#### Assigned task:
Your task is to find every line in the records that holds the string "meanings" and copy it.

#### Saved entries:
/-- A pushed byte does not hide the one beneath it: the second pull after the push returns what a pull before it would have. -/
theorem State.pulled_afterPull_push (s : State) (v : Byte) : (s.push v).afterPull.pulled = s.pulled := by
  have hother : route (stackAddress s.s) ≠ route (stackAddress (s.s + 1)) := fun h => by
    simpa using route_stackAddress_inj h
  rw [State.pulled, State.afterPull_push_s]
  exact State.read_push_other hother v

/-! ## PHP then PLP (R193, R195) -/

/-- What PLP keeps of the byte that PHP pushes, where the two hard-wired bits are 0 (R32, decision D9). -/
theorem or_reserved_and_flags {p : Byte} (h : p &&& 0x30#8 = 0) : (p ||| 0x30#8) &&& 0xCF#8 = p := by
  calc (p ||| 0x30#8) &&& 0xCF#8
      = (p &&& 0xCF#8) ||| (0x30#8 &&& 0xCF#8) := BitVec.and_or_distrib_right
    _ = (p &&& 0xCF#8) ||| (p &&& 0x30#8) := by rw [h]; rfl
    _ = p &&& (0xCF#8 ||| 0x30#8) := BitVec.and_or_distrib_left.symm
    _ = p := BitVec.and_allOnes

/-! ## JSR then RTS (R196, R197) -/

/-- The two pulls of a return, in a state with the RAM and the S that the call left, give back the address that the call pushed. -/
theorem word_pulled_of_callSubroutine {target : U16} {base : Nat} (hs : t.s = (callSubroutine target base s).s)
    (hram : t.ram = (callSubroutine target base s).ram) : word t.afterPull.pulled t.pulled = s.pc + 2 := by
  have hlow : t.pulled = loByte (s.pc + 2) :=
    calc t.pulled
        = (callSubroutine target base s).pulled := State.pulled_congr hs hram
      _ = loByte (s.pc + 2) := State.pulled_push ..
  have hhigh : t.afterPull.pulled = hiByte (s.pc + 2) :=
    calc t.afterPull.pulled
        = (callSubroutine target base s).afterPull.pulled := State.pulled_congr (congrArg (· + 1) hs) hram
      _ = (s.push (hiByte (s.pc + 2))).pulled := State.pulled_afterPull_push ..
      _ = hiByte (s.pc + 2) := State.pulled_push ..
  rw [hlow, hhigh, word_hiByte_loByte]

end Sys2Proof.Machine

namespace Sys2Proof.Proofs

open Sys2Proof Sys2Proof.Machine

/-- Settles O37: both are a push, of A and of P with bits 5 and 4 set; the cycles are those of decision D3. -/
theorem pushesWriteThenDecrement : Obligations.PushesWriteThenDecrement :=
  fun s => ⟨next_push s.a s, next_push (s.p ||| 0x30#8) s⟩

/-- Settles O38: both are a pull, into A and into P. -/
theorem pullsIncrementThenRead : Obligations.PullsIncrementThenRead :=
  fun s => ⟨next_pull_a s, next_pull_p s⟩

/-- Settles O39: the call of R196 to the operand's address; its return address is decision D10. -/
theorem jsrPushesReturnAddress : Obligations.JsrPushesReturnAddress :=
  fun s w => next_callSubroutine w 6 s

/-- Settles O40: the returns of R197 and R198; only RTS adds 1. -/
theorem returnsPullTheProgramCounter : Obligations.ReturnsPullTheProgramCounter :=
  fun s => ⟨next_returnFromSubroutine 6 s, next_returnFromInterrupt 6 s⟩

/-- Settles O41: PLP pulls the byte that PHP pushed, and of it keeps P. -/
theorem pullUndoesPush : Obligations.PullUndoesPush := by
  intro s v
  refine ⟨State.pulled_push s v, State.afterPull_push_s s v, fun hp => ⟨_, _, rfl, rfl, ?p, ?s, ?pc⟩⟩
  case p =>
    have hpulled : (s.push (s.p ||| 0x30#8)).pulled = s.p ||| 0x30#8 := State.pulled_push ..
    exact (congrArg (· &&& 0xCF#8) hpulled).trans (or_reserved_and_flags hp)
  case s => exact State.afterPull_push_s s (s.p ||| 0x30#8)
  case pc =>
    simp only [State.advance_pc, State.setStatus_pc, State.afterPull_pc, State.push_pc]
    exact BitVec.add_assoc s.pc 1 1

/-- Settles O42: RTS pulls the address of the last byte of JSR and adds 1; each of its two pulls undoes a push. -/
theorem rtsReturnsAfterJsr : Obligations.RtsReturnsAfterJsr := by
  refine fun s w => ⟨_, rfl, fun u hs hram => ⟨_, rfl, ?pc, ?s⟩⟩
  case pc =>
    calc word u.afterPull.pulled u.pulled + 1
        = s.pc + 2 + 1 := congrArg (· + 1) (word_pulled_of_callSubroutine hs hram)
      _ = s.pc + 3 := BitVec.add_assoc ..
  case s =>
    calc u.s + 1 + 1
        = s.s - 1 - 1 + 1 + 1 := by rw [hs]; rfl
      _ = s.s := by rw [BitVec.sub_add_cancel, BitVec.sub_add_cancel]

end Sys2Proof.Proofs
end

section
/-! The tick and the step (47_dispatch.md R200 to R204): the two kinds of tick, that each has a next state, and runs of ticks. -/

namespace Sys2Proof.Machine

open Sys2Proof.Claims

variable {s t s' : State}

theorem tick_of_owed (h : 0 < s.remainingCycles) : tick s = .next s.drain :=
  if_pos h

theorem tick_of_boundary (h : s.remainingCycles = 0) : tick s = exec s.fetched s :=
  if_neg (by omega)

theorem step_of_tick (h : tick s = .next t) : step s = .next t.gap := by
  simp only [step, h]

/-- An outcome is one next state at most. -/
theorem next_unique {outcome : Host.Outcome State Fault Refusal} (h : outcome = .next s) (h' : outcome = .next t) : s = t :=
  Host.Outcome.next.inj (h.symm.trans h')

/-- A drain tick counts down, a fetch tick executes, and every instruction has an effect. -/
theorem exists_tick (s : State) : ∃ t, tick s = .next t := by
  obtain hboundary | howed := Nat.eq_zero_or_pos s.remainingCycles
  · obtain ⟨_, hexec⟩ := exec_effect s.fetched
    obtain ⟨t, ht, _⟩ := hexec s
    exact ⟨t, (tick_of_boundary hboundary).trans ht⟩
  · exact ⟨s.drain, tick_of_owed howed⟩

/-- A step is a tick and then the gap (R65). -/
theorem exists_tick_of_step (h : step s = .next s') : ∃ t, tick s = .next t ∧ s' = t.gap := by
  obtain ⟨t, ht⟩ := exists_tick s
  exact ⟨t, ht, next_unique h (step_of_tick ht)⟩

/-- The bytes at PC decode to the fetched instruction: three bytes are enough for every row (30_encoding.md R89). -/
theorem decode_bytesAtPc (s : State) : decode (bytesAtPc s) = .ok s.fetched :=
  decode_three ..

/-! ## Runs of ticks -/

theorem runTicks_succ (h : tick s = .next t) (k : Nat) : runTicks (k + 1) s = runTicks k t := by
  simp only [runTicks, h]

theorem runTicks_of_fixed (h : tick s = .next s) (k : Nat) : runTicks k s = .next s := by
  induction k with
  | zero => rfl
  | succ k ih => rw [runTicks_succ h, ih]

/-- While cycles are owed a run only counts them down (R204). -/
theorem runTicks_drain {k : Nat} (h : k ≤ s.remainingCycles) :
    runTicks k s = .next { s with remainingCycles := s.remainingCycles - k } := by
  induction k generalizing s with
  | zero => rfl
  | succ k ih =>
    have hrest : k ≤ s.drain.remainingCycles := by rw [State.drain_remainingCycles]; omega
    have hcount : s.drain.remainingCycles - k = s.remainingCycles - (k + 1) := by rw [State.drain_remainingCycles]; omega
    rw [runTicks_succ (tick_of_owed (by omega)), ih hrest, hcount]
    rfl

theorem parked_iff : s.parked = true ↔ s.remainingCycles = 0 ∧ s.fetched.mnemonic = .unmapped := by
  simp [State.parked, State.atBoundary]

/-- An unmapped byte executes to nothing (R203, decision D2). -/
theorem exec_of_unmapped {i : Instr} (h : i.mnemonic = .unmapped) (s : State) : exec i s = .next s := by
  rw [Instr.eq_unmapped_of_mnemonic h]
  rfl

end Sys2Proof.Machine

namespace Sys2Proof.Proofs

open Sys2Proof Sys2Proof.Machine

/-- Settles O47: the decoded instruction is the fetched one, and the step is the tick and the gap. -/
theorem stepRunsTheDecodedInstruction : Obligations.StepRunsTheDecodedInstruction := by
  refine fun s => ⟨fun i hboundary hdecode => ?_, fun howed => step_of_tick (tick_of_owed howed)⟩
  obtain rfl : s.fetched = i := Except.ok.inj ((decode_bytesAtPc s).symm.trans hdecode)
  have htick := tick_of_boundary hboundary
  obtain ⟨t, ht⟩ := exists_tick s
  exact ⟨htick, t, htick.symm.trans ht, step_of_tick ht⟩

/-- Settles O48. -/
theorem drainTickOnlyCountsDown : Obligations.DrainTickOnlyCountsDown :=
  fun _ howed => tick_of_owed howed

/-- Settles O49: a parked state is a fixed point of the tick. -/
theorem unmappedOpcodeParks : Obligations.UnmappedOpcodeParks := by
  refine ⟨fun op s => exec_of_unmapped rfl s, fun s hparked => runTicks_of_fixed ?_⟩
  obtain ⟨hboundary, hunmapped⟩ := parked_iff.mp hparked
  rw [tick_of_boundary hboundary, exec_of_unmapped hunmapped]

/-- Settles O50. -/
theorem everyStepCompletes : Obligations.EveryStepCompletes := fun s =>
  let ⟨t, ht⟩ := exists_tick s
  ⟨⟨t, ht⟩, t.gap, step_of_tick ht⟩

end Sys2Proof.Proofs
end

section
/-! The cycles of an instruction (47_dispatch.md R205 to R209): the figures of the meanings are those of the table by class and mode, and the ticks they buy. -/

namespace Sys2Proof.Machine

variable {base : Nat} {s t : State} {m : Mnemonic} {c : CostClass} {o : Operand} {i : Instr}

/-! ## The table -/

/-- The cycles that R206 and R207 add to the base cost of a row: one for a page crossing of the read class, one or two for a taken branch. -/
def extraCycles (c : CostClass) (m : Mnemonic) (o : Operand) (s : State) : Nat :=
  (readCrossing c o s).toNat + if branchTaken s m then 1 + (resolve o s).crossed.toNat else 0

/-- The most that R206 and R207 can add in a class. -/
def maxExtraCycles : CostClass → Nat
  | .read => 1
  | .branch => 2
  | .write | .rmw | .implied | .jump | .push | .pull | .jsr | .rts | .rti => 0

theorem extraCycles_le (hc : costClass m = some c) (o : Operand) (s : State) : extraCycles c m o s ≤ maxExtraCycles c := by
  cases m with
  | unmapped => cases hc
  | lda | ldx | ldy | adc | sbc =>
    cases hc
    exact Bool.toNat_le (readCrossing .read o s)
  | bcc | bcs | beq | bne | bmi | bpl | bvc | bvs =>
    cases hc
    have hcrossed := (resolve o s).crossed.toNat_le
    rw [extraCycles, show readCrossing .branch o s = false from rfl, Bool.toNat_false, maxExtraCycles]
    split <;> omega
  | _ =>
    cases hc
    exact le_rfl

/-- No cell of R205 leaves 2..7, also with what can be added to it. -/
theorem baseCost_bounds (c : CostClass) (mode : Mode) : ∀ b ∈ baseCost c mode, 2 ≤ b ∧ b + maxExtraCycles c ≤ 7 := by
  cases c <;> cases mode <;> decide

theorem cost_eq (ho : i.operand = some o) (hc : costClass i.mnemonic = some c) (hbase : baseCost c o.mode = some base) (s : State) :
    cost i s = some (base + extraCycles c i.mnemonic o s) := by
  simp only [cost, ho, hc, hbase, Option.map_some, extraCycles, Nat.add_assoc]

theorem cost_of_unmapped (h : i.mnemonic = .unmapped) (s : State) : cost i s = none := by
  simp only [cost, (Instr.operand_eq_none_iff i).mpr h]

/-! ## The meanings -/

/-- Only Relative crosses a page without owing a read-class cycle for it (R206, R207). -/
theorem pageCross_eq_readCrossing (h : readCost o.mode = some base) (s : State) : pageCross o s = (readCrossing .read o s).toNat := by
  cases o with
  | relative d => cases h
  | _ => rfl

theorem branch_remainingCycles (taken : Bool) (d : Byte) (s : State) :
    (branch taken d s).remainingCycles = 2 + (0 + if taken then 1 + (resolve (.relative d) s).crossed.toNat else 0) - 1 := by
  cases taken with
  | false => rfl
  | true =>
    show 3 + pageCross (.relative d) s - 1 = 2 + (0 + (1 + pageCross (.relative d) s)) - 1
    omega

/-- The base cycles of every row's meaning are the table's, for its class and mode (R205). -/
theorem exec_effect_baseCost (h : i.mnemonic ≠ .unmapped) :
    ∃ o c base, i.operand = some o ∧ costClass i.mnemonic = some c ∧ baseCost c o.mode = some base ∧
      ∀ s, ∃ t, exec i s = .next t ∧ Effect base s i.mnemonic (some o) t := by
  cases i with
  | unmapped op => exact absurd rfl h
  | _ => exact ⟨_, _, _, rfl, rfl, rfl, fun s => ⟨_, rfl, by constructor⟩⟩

---

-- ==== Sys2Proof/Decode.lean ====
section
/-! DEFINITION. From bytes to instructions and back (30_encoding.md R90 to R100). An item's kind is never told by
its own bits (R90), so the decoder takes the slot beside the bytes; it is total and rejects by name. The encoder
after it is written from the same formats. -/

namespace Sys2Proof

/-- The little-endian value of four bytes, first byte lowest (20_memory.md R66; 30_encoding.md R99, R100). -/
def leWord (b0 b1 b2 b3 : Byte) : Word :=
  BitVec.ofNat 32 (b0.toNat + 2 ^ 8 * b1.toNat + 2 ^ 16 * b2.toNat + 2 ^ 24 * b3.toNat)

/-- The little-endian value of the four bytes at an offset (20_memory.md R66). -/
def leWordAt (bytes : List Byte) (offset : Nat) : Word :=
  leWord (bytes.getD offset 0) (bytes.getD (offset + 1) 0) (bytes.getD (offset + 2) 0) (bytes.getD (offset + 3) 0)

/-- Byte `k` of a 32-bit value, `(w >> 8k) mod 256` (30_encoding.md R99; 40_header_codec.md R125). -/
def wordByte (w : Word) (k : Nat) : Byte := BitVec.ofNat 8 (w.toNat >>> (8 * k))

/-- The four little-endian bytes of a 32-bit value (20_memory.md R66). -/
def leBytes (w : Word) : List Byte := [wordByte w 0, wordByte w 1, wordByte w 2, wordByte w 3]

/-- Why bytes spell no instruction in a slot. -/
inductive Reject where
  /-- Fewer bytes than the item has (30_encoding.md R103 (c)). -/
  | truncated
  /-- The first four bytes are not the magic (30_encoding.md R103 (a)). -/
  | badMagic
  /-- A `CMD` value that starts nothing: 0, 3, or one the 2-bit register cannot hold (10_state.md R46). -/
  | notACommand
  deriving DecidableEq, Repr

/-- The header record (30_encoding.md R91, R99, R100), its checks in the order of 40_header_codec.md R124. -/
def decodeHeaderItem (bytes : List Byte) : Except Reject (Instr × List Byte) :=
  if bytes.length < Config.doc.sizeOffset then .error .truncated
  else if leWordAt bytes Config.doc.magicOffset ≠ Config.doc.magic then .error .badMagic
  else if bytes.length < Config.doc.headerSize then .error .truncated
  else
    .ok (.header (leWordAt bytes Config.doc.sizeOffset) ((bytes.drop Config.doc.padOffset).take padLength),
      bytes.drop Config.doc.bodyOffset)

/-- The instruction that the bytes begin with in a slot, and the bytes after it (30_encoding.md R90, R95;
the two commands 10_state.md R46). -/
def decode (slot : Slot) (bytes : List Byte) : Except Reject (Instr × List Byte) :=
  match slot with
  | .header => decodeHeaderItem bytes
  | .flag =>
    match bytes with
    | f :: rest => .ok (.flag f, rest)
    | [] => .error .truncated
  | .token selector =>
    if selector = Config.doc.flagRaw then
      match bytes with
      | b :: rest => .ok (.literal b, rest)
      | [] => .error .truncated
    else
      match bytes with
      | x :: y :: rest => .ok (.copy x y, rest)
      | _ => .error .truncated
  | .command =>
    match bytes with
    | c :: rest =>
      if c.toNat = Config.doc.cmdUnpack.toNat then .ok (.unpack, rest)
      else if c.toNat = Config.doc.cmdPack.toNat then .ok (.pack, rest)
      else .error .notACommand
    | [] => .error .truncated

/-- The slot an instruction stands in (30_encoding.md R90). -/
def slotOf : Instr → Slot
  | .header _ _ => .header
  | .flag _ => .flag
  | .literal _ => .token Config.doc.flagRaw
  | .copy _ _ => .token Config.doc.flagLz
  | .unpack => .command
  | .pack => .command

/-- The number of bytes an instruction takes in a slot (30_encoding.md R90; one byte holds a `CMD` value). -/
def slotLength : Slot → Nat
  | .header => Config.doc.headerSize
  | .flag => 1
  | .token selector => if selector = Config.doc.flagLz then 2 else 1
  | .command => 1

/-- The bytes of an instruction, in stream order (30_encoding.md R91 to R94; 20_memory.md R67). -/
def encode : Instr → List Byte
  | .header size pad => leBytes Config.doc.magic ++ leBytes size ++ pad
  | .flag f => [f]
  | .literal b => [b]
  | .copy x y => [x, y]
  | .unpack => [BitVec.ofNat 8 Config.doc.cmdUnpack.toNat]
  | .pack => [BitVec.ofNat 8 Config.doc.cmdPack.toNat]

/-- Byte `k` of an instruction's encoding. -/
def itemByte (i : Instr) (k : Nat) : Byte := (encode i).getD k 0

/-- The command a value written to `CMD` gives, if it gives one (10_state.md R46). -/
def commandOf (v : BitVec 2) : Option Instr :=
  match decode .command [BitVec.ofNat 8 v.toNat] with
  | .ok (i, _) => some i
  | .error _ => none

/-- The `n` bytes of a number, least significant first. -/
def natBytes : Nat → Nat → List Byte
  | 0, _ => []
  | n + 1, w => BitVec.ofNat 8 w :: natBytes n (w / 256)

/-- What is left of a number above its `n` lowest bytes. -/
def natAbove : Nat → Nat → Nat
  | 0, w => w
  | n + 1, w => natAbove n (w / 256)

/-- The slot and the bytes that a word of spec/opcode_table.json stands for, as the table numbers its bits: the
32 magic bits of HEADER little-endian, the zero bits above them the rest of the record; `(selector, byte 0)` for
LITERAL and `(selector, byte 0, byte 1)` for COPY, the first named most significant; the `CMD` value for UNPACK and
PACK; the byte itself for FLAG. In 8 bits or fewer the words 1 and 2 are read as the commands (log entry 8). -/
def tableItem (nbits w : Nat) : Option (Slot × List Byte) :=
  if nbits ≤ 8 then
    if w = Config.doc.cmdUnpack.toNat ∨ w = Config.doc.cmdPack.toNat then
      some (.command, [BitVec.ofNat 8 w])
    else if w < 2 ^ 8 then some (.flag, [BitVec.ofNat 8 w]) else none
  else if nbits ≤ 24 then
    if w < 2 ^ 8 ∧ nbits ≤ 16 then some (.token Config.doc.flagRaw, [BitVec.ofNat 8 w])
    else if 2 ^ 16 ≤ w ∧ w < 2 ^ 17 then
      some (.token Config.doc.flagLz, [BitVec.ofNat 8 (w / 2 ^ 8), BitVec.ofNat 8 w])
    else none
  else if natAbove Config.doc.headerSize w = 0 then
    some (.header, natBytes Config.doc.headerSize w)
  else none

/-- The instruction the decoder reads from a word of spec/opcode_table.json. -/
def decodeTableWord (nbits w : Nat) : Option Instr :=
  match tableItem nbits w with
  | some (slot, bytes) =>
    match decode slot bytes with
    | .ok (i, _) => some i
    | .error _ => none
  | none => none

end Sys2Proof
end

#### Task output:
/-! The cycles of an instruction (47_dispatch.md R205 to R209): the figures of the meanings are those of the table by class and mode, and the ticks they buy. -/
/-! ## The meanings -/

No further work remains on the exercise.